The adult females of D. fuscipennis mate soon after emergence and oviposit their white, oval eggs in groups of 10-50, the mean clutch being 30, through the cocoon and onto the cuticle of the prepupal stage of their host insects. The female first partially parasitizes the host using its sting. An adult female lives for around a week and she may lay up to 100 eggs during her adult life. They normally choose hosts where the prepupae are of the newer generation but will lay on diapausing prepupae of the previous host generation. The sex ratio is usually dominated by females and males may form only one-fifth of the total population. The females are diploid and are produced by fertilised eggs while the males are haploid and are produced from unfertilised eggs.

D. fuscipennis are poor fliers and search for their hosts by flying slowly through forested areas and find their prey cocoons on the surface layer of the soil and within the crowns of young trees with cocoons in the leaf litter having the highest rates of parasitism. The larvae hatch about 5 days after laying and go through five instars, each lasting a day or so, each differing in shape and morphology. The last instar becomes segmented, mainly yellow-brown in colour with a transparent anterior portion. It feeds on the host for four days before entering a prepupal stage which lasts two to three days. In Europe larval development lasts 11 days in the summer months. The pupal stage then lasts between seven and twelve days before the adults emerge. The entire brood of imagos emerge from the host's cocoon through a single emergence hole.

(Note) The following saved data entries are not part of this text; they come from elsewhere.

-- ==== Sys2Proof/Machine/Field.lean ====
section
/-! DEFINITION. The field GF(256) (40_gf_field.md section 1) and its tables (section 2). Addition is `^^^` (R111). -/

namespace Sys2Proof.Machine

/-- The carry-less product of 40_gf_field.md R112, first loop: for each bit `i` of `b` that is 1, `a` shifted
left by `i` is added. -/
def clMul (a b : Byte) : BitVec 16 :=
  [0, 1, 2, 3, 4, 5, 6, 7].foldl
    (fun r i => if b.getLsbD i then r ^^^ (a.setWidth 16 <<< i) else r) 0#16

/-- The reduction modulo p(x) of 40_gf_field.md R112, second loop: bits 14 down to 8. -/
def gfReduce (r : BitVec 16) : BitVec 16 :=
  [14, 13, 12, 11, 10, 9, 8].foldl
    (fun r i => if r.getLsbD i then r ^^^ (Config.fieldPoly <<< (i - 8)) else r) r

/-- The field product `gf_mul(a, b)` (40_gf_field.md R112). -/
def gfMul (a b : Byte) : Byte := (gfReduce (clMul a b)).setWidth 8

/-- The table EXP[0..255] (40_gf_field.md R113, contents R119), sixteen entries a line. -/
def expTable : List Byte :=
  [0x01, 0x02, 0x04, 0x08, 0x10, 0x20, 0x40, 0x80, 0x1D, 0x3A, 0x74, 0xE8, 0xCD, 0x87, 0x13, 0x26]
  ++ [0x4C, 0x98, 0x2D, 0x5A, 0xB4, 0x75, 0xEA, 0xC9, 0x8F, 0x03, 0x06, 0x0C, 0x18, 0x30, 0x60, 0xC0]
  ++ [0x9D, 0x27, 0x4E, 0x9C, 0x25, 0x4A, 0x94, 0x35, 0x6A, 0xD4, 0xB5, 0x77, 0xEE, 0xC1, 0x9F, 0x23]
  ++ [0x46, 0x8C, 0x05, 0x0A, 0x14, 0x28, 0x50, 0xA0, 0x5D, 0xBA, 0x69, 0xD2, 0xB9, 0x6F, 0xDE, 0xA1]
  ++ [0x5F, 0xBE, 0x61, 0xC2, 0x99, 0x2F, 0x5E, 0xBC, 0x65, 0xCA, 0x89, 0x0F, 0x1E, 0x3C, 0x78, 0xF0]
  ++ [0xFD, 0xE7, 0xD3, 0xBB, 0x6B, 0xD6, 0xB1, 0x7F, 0xFE, 0xE1, 0xDF, 0xA3, 0x5B, 0xB6, 0x71, 0xE2]
  ++ [0xD9, 0xAF, 0x43, 0x86, 0x11, 0x22, 0x44, 0x88, 0x0D, 0x1A, 0x34, 0x68, 0xD0, 0xBD, 0x67, 0xCE]
  ++ [0x81, 0x1F, 0x3E, 0x7C, 0xF8, 0xED, 0xC7, 0x93, 0x3B, 0x76, 0xEC, 0xC5, 0x97, 0x33, 0x66, 0xCC]
  ++ [0x85, 0x17, 0x2E, 0x5C, 0xB8, 0x6D, 0xDA, 0xA9, 0x4F, 0x9E, 0x21, 0x42, 0x84, 0x15, 0x2A, 0x54]
  ++ [0xA8, 0x4D, 0x9A, 0x29, 0x52, 0xA4, 0x55, 0xAA, 0x49, 0x92, 0x39, 0x72, 0xE4, 0xD5, 0xB7, 0x73]
  ++ [0xE6, 0xD1, 0xBF, 0x63, 0xC6, 0x91, 0x3F, 0x7E, 0xFC, 0xE5, 0xD7, 0xB3, 0x7B, 0xF6, 0xF1, 0xFF]
  ++ [0xE3, 0xDB, 0xAB, 0x4B, 0x96, 0x31, 0x62, 0xC4, 0x95, 0x37, 0x6E, 0xDC, 0xA5, 0x57, 0xAE, 0x41]
  ++ [0x82, 0x19, 0x32, 0x64, 0xC8, 0x8D, 0x07, 0x0E, 0x1C, 0x38, 0x70, 0xE0, 0xDD, 0xA7, 0x53, 0xA6]
  ++ [0x51, 0xA2, 0x59, 0xB2, 0x79, 0xF2, 0xF9, 0xEF, 0xC3, 0x9B, 0x2B, 0x56, 0xAC, 0x45, 0x8A, 0x09]
  ++ [0x12, 0x24, 0x48, 0x90, 0x3D, 0x7A, 0xF4, 0xF5, 0xF7, 0xF3, 0xFB, 0xEB, 0xCB, 0x8B, 0x0B, 0x16]
  ++ [0x2C, 0x58, 0xB0, 0x7D, 0xFA, 0xE9, 0xCF, 0x83, 0x1B, 0x36, 0x6C, 0xD8, 0xAD, 0x47, 0x8E, 0x01]

/-- The table LOG[1..255] (40_gf_field.md R114, contents R120); LOG[0] does not exist, so the first entry is LOG[1]. -/
def logTable : List Byte :=
  [0, 1, 25, 2, 50, 26, 198, 3, 223, 51, 238, 27, 104, 199, 75]
  ++ [4, 100, 224, 14, 52, 141, 239, 129, 28, 193, 105, 248, 200, 8, 76, 113]
  ++ [5, 138, 101, 47, 225, 36, 15, 33, 53, 147, 142, 218, 240, 18, 130, 69]
  ++ [29, 181, 194, 125, 106, 39, 249, 185, 201, 154, 9, 120, 77, 228, 114, 166]
  ++ [6, 191, 139, 98, 102, 221, 48, 253, 226, 152, 37, 179, 16, 145, 34, 136]
  ++ [54, 208, 148, 206, 143, 150, 219, 189, 241, 210, 19, 92, 131, 56, 70, 64]
  ++ [30, 66, 182, 163, 195, 72, 126, 110, 107, 58, 40, 84, 250, 133, 186, 61]
  ++ [202, 94, 155, 159, 10, 21, 121, 43, 78, 212, 229, 172, 115, 243, 167, 87]
  ++ [7, 112, 192, 247, 140, 128, 99, 13, 103, 74, 222, 237, 49, 197, 254, 24]
  ++ [227, 165, 153, 119, 38, 184, 180, 124, 17, 68, 146, 217, 35, 32, 137, 46]
  ++ [55, 63, 209, 91, 149, 188, 207, 205, 144, 135, 151, 178, 220, 252, 190, 97]
  ++ [242, 86, 211, 171, 20, 42, 93, 158, 132, 60, 57, 83, 71, 109, 65, 162]
  ++ [31, 45, 67, 216, 183, 123, 164, 118, 196, 23, 73, 236, 127, 12, 111, 246]
  ++ [108, 161, 59, 82, 41, 157, 85, 170, 251, 96, 134, 177, 187, 204, 62, 90]
  ++ [203, 89, 95, 176, 156, 169, 160, 81, 11, 245, 22, 235, 122, 117, 44, 215]
  ++ [79, 174, 213, 233, 230, 231, 173, 232, 116, 214, 244, 234, 168, 80, 88, 175]

/-- EXP[i], for i in 0..255 (40_gf_field.md R113). -/
def expAt (i : Nat) : Byte := expTable.getD i 0#8

/-- LOG[a]; nothing for a = 0 (40_gf_field.md R114). -/
def logAt (a : Byte) : Option Byte := if a = 0#8 then none else logTable[a.toNat - 1]?

/-- The multiplicative inverse `EXP[(255 - LOG[a]) mod 255]`; nothing for a = 0 (40_gf_field.md R116). -/
def gfInv (a : Byte) : Option Byte := (logAt a).map fun l => expAt ((255 - l.toNat) % 255)

end Sys2Proof.Machine
end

It has been recorded as being a parasitoid of Apanteles rubripes which is a parasitoid of the geometrid moth Semiothisa pumila and of the European spruce sawfly Gilpinia hercyniae. However, it is most associated with outbreaks of Neodiprion certifer and Diprion similis. In some areas this species is an important control on the populations of N. sertifer but in areas where both N. serifer and Neodiprion pini cocoons are numerous then the cocoons of the latter species are preferred. The wasps detect the hosts' prepupae by detecting volatile chemicals which diffuse through the prepupal integument and the cocoon. When the wasp detects these chemicals it drums its antennae, a sign that it has recognised a potential host.

==Distribution==
Dahlbominus fuscipennis is native to Europe from France to western Siberia (Novosibirsk), north to Scandinavia and south to the Balkans. It has been introduced to North America in the United States and Canada.

==Naming==
Dahlbominus fuscipennis was original named Eulophus fuscipennis by the Swedish naturalist Johan Wilhelm Zetterstedt in 1838, it was reclassified in a monotypic genus Dalbominus by Hincks in 1945. The name Dahlbominus honours the Swedish entomologist Anders Gustaf Dahlbom.

==Use as a Biological Control Organism==
The Canadian Department of Agriculture started to import Dahlbominus fuscipennis from Europe in 1933 to be propagated in an insectary with several hundred million of the progeny being released since then in an attempt to control invasive European species of sawflies. Between 1935 and 139 the Canadian's exported a large number of the wasps to the United States where they were also released to control invasive sawflies as well as being bred at the Bureau of Entomology and Plant Quarantine, the Maine Forest Service and the New Jersey Department of Agriculture. The first US release was in Maine in 1935 and consisted of 30,000 adult wasps and by the end of 1939 over 200 million wasps had been liberated in Maine. The species is now established in north-eastern North America.